The Cayman Islands leader acknowledged potential environmental risks associated with the controversial project, which would include dredging of coral and dive sites in Grand Cayman’s George Town harbor, where the facility would be located. Yet the cruise port is too important to the country’s future not to go ahead, said McLaughlin.
“This government is very aware that our natural environment is integral to the viability of our tourism product,” he said. “We are committed to ensuring that any berthing facility built under our watch will be done carefully and responsibly to cause the least possible environmental impact.
“But we have spent 40 years building an important cruise tourism economic driver,” said McLaughlin, “and we are duty bound to ensure that we do not sit still and allow it to move to Cuba or other destinations in the region.”
The premier added that his administration was elected on a platform that included development of a new cruise port, a project he said would ensure that “existing local jobs that cater to and depend on cruise tourism are kept intact and retained into the future.”
He said the new port will impact the livelihoods of “hundreds of Caymanian tour and taxi operators, employees of George Town merchants and restaurants, and employees of businesses of all sizes across Grand Cayman that benefit from cruise tourism.”
Furthermore, the report from project consultants PwC estimates the “positive economic impact from capital expenditure during the construction of the cruise and enhanced cargo berthing facility, over a three-year period, is estimated to be at least $156 million,” McLaughlin said. The port would be owned by the Cayman Islands upon completion and create 500 jobs during the construction period, he added.
McLaughlin said the next steps include “discussing with the cruise lines their participation in the financing” in the new port.
The cabinet approval marks a key step in the destination’s decade-long effort to build a cruise ship terminal capable of accommodating modern cruise ships. The effort extends to previous administrations and has included several false starts.

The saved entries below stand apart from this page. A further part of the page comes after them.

-- ==== Sys2Proof/Decode.lean ====
section
/-! DEFINITION. The decoder, total on any parcels, and after it the encoder. A word is a `Nat` below 2^32 whose low half is the
first parcel (R67). The decoder follows the formats of R73 to R75 and the major map of R86; what is no instruction is
rejected with the cause that R87 gives it. The encoder is written from the same tables: a row's fixed bits plus its fields. -/

namespace Sys2Proof

/-- What the decoder reads: an instruction and its length in parcels, or the cause of an encoding that is none (R87). -/
inductive Decoded where
  | instr (i : Instr) (len : Nat)
  | reject (cause : BitVec 8)
deriving DecidableEq, Repr

namespace Dec

/-- The `n`-bit field of `w` whose lowest bit is `lo`. -/
def bf (w lo n : Nat) : BitVec n := BitVec.ofNat n (w / 2 ^ lo)

/-- R67: the switch marker, bit 1. -/
def mk (w : Nat) : Bool := w / 2 % 2 == 1

/-- R75: a zero field of `n` bits at `lo`. -/
def zf (w lo n : Nat) : Bool := w / 2 ^ lo % 2 ^ n == 0

/-- The field rules of R87 on a 32-bit instruction. -/
def chk (i : Instr) : Decoded := if wellFormed i then .instr i 2 else .reject 2

end Dec

open Dec

/-- R72 to R74: the 16-bit form. Every parcel with bit 0 clear is an instruction. -/
def decode16 (w : Nat) : Decoded :=
  if w = 0 then .instr .nop 1
  else if w = 2 then .instr .nopMarker 1
  else match w / 4 % 16 with
    | 0 => .instr (.mov_16 (mk w) (bf w 11 5) (bf w 6 5)) 1
    | 1 => .instr (.movi_16 (mk w) (bf w 11 5) (bf w 6 5)) 1
    | 2 => .instr (.addI32_16 (mk w) (bf w 11 5) (bf w 6 5)) 1
    | 3 => .instr (.addi_16 (mk w) (bf w 11 5) (bf w 6 5)) 1
    | 4 => .instr (.subI32_16 (mk w) (bf w 11 5) (bf w 6 5)) 1
    | 5 => .instr (.mulI32_16 (mk w) (bf w 11 5) (bf w 6 5)) 1
    | 6 => .instr (.and_16 (mk w) (bf w 11 5) (bf w 6 5)) 1
    | 7 => .instr (.or_16 (mk w) (bf w 11 5) (bf w 6 5)) 1
    | 8 => .instr (.xor_16 (mk w) (bf w 11 5) (bf w 6 5)) 1
    | 9 => .instr (.shl_16 (mk w) (bf w 11 5) (bf w 6 5)) 1
    | 10 => .instr (.shli_16 (mk w) (bf w 11 5) (bf w 6 5)) 1
    | 11 => .instr (.shri_16 (mk w) (bf w 11 5) (bf w 6 5)) 1
    | 12 => .instr (.sari_16 (mk w) (bf w 11 5) (bf w 6 5)) 1
    | 13 => .instr (.faddF32_16 (mk w) (bf w 11 5) (bf w 6 5)) 1
    | 14 => .instr (.fmulF32_16 (mk w) (bf w 11 5) (bf w 6 5)) 1
    | _ => .instr (.fsubF32_16 (mk w) (bf w 11 5) (bf w 6 5)) 1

“We are all aware that successive governments have wrestled with the provision of a cruise berthing facility and several million dollars have been spent with little to nothing to show for it,” said Moses Kirkconnell, the Cayman Islands’ deputy premier and tourism minister.
He said the current initiative has been transparent and based on best practices. “All the reports, studies and intellectual property gathered belong to the people of the Cayman Islands. Furthermore, all of the reports have been released for public review,” he said.
Kirkconnell called opposition to the controversial project “disconcerting.” Throughout the process, environmentalists, dive operators specializing in George Town harbor sites and other Cayman citizens have opposed the project, saying the projects’ impact on harbor coral beds would be devastating.
“While there is much to be proud of with respect to the process that has been followed, it has been disconcerting to see this project polarizing the community,” he said. “This is somewhat surprising considering a berthing facility has been on the cards for development in the George Town harbor for over a decade.”
Kirkconnell added, “We are fully aware our tourism product is supported by the natural beauty of our environment. Therefore we remain committed to identifying the best possible option that will deliver the most economic benefit with the least environmental harm.”
He said the government is working to secure agreements with the cruise lines on cruise passenger volumes at a completed port, which “would effectively allow the project to continue on to its next phase of development issuing of tenders for the design/build aspects.”